* **How to complete this task**: Of all the lines below, output only those starting at the one with "b).quirks = s.quirks := rfl" and ending at the one with "b).loadable = s.loadable := rfl", both ends included, exactly as written.

Saved entries:
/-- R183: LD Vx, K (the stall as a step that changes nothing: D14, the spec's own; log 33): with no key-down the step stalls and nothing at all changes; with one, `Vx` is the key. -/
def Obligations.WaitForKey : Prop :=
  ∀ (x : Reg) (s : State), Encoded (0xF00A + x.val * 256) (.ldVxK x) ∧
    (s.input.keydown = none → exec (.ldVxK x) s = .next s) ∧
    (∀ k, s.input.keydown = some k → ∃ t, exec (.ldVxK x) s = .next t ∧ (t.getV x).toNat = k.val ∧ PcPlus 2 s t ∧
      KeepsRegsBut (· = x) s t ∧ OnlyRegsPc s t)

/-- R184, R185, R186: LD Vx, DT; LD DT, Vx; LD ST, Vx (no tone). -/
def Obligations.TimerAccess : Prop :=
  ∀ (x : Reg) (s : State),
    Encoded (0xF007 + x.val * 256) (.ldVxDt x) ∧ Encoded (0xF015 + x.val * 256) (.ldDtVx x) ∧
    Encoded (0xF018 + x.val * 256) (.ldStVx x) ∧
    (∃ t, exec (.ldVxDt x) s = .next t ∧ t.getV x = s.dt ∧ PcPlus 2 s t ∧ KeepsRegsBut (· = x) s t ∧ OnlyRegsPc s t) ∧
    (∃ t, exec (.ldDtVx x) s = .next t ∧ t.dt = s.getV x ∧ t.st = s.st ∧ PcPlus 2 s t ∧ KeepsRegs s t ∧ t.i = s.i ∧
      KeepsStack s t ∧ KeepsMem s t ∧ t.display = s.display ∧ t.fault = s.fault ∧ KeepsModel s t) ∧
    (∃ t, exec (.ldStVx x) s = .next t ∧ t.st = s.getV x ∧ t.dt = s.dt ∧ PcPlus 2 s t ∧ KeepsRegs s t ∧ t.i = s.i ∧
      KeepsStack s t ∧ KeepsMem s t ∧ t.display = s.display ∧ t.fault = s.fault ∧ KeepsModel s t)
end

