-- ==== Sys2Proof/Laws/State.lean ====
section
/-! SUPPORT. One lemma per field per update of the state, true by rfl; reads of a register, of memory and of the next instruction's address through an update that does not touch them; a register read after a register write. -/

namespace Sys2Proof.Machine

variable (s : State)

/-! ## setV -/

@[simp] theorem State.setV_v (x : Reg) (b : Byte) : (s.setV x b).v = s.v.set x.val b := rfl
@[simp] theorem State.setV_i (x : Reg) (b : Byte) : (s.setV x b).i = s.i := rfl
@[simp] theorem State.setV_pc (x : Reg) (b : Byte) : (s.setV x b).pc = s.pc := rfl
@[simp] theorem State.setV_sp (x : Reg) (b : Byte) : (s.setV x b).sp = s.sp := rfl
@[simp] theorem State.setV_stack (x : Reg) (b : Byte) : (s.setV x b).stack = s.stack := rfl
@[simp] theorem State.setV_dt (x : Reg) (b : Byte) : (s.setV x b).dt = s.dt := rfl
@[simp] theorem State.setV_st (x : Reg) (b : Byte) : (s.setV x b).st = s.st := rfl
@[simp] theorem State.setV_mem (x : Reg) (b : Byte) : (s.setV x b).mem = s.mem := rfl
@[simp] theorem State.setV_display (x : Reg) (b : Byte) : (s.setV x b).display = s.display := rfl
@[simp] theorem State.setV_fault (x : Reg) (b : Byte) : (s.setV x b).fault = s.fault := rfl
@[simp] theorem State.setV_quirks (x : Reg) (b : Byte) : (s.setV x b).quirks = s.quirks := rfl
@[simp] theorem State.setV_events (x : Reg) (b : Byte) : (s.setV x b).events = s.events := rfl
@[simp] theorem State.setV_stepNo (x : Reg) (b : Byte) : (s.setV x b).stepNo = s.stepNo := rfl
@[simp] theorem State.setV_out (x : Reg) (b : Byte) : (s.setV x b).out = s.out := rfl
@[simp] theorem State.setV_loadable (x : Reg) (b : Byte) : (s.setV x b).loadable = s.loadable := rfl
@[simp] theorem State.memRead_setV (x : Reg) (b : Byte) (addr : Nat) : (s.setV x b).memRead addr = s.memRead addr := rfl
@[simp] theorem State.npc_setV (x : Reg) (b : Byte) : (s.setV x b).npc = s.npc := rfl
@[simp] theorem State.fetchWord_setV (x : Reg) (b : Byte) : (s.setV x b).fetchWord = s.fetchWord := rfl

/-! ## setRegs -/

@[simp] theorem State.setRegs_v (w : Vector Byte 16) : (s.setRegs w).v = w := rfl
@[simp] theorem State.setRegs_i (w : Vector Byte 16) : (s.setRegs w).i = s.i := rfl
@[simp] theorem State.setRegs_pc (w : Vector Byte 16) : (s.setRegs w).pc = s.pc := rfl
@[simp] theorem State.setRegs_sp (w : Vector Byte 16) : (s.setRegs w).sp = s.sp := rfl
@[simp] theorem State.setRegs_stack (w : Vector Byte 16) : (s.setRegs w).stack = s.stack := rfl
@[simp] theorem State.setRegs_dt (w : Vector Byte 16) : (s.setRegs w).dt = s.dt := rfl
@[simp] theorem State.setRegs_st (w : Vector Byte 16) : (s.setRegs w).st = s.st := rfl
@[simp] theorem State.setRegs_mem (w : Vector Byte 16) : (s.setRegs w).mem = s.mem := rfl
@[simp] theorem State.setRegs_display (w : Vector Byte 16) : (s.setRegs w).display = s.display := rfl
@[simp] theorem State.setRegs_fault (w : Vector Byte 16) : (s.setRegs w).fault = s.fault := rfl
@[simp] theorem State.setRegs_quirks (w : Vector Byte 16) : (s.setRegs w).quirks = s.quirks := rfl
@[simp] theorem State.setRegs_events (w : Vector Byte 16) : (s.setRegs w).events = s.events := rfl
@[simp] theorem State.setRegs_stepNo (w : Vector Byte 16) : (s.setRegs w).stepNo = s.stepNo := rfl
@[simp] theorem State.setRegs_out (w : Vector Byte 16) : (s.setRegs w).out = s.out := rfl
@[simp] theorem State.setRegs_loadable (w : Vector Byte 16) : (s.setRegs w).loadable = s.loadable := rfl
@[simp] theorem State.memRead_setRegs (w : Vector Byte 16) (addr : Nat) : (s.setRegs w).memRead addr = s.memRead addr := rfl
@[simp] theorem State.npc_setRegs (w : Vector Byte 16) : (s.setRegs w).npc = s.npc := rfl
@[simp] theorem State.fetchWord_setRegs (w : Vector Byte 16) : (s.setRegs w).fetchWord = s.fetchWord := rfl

* **Finished exercise**:
@[simp] theorem State.setV_quirks (x : Reg) (b : Byte) : (s.setV x b).quirks = s.quirks := rfl
@[simp] theorem State.setV_events (x : Reg) (b : Byte) : (s.setV x b).events = s.events := rfl
@[simp] theorem State.setV_stepNo (x : Reg) (b : Byte) : (s.setV x b).stepNo = s.stepNo := rfl
@[simp] theorem State.setV_out (x : Reg) (b : Byte) : (s.setV x b).out = s.out := rfl
@[simp] theorem State.setV_loadable (x : Reg) (b : Byte) : (s.setV x b).loadable = s.loadable := rfl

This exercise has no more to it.